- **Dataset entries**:
-.-.-

-- ==== Sys2Proof/Tests/Slice0.lean ====
section
/-! SUPPORT. Tests: ill-formed commands are refused, small runs of one step, and for every statement with hypotheses a state and operands
that meet them. -/

namespace Sys2Proof.Tests

open Sys2Proof.Machine Sys2Proof.Machine.Reg Host

-- One theorem after the other: the kernel evaluates each, and a thread for every one of them takes too much memory.
set_option Elab.async false

/-! ## Well-formed commands -/

/-- A request of session 1. -/
def auth : Auth := { session := 1, counter := 1, tagOk := true }

theorem test_well_formed_1 : ([
    .vddAonApply, .vddAonLoss, .buResetNAssert, .buResetNDeassert, .refclkLoss, .registerWrite .sideband (2 ^ 52 - 1) (2 ^ 64 - 1),
    .domains (2 ^ 56 - 1), .domainSwitchDone, .rootPll (2 ^ 56 - 1) true, .fuseLoad (2 ^ 56 - 1) true (2 ^ 6 - 1),
    .startTest (2 ^ 56 - 1) {}, .fmax (2 ^ 56 - 1) {}, .discover (2 ^ 56 - 1) (2 ^ 9 - 1) (2 ^ 9 - 1) (2 ^ 6 - 1),
    .fwLoad (2 ^ 56 - 1) (2 ^ 8 - 1), .cfgLoad (2 ^ 56 - 1) 3, .inject (2 ^ 56 - 1) (2 ^ 6 - 1), .outputEnable (2 ^ 56 - 1),
    .buStepComplete, .buQueuedRequestStart [], .domainRequest .sideband (2 ^ 16 - 1), .resetRequest .sideband (2 ^ 32 - 1),
    .coreReset (2 ^ 56 - 1) [], .dieReset (2 ^ 56 - 1) [], .partitionReset (2 ^ 56 - 1), .packageReset (2 ^ 56 - 1),
    .resetDrainTimeout [], .resetComplete {}, .shutdown (2 ^ 56 - 1), .quiesceEnd, .regionBistComplete 43 true, .shutdownOff,
    .shutdownAbort, .copy 511 (2 ^ 32 - 1) {} [], .broadcastCopy 511 (2 ^ 32 - 1) {}, .fill 511 (2 ^ 32 - 1) [],
    .flush 511 (2 ^ 32 - 1) {}, .evict 511 (2 ^ 32 - 1) {}, .discard 511 (2 ^ 32 - 1), .prefetch 511 (2 ^ 32 - 1) {},
    .wayflush 511 (2 ^ 32 - 1) {}, .tileStart 3, .tileComplete 511 (2 ^ 32 - 1) (2 ^ 13 - 1) {} [],
    .t3Timeout 511 (2 ^ 32 - 1) (2 ^ 13 - 1) [], .patrolScrub 3 (2 ^ 28 - 1) 2, .waymodeWrite .sideband 3 (2 ^ 64 - 1)] : List Instr).all (fun c => c.wf) = true := by decide +kernel

theorem test_well_formed_2 : ([
    .matmul 3 {}, .scanOnly 3 {}, .conv 3 {}, .dwconv 3 {}, .poolAvg 3 {}, .poolMax 3 {}, .tconv 3 {}, .relayout 3 {}, .add 3 {},
    .mul 3 {}, .fma 3 {}, .max 3 {}, .min 3 {}, .cvt 3 {}, .act 3 {}, .rsum 3 {}, .rmax 3 {}, .softmax 3 {}, .rmsnorm 3 {},
    .layernorm 3 {}, .padd 3 {}, .pround 3 {}, .issuecapWrite .sideband 3 (2 ^ 64 - 1), .score 3 {}, .value 3 {}, .kvWrite 3 {},
    .kvAlloc 3 {}, .kvMark 3 {}, .kvSeal 3 {}, .kvDrop 3 {}, .kvFree 3 {}, .kvAdopt 3 {}, .kvPin 3 {},
    .kvpoolWrite .sideband 3 15 (2 ^ 64 - 1), .kvpoolInitDone 3 15, .biasTableWrite .sideband 3 (2 ^ 20 - 1) (2 ^ 64 - 1), .scan 3 {},
    .streamOpen 3 {}, .streamClose 3, .streamDoorbell .sideband 3 7 (2 ^ 64 - 1), .streamStep 3, .streamStepComplete 3 {}, .map 3 {},
    .gmul 3 {}, .decay 3 {}] : List Instr).all (fun c => c.wf) = true := by decide +kernel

-.-.-

Retrieve all lines from the data that contain the string "sideband".

- **SOLUTION TO THIS PROBLEM**:
    .vddAonApply, .vddAonLoss, .buResetNAssert, .buResetNDeassert, .refclkLoss, .registerWrite .sideband (2 ^ 52 - 1) (2 ^ 64 - 1),
    .buStepComplete, .buQueuedRequestStart [], .domainRequest .sideband (2 ^ 16 - 1), .resetRequest .sideband (2 ^ 32 - 1),
    .t3Timeout 511 (2 ^ 32 - 1) (2 ^ 13 - 1) [], .patrolScrub 3 (2 ^ 28 - 1) 2, .waymodeWrite .sideband 3 (2 ^ 64 - 1)] : List Instr).all (fun c => c.wf) = true := by decide +kernel
    .layernorm 3 {}, .padd 3 {}, .pround 3 {}, .issuecapWrite .sideband 3 (2 ^ 64 - 1), .score 3 {}, .value 3 {}, .kvWrite 3 {},
    .kvpoolWrite .sideband 3 15 (2 ^ 64 - 1), .kvpoolInitDone 3 15, .biasTableWrite .sideband 3 (2 ^ 20 - 1) (2 ^ 64 - 1), .scan 3 {},
    .streamOpen 3 {}, .streamClose 3, .streamDoorbell .sideband 3 7 (2 ^ 64 - 1), .streamStep 3, .streamStepComplete 3 {}, .map 3 {},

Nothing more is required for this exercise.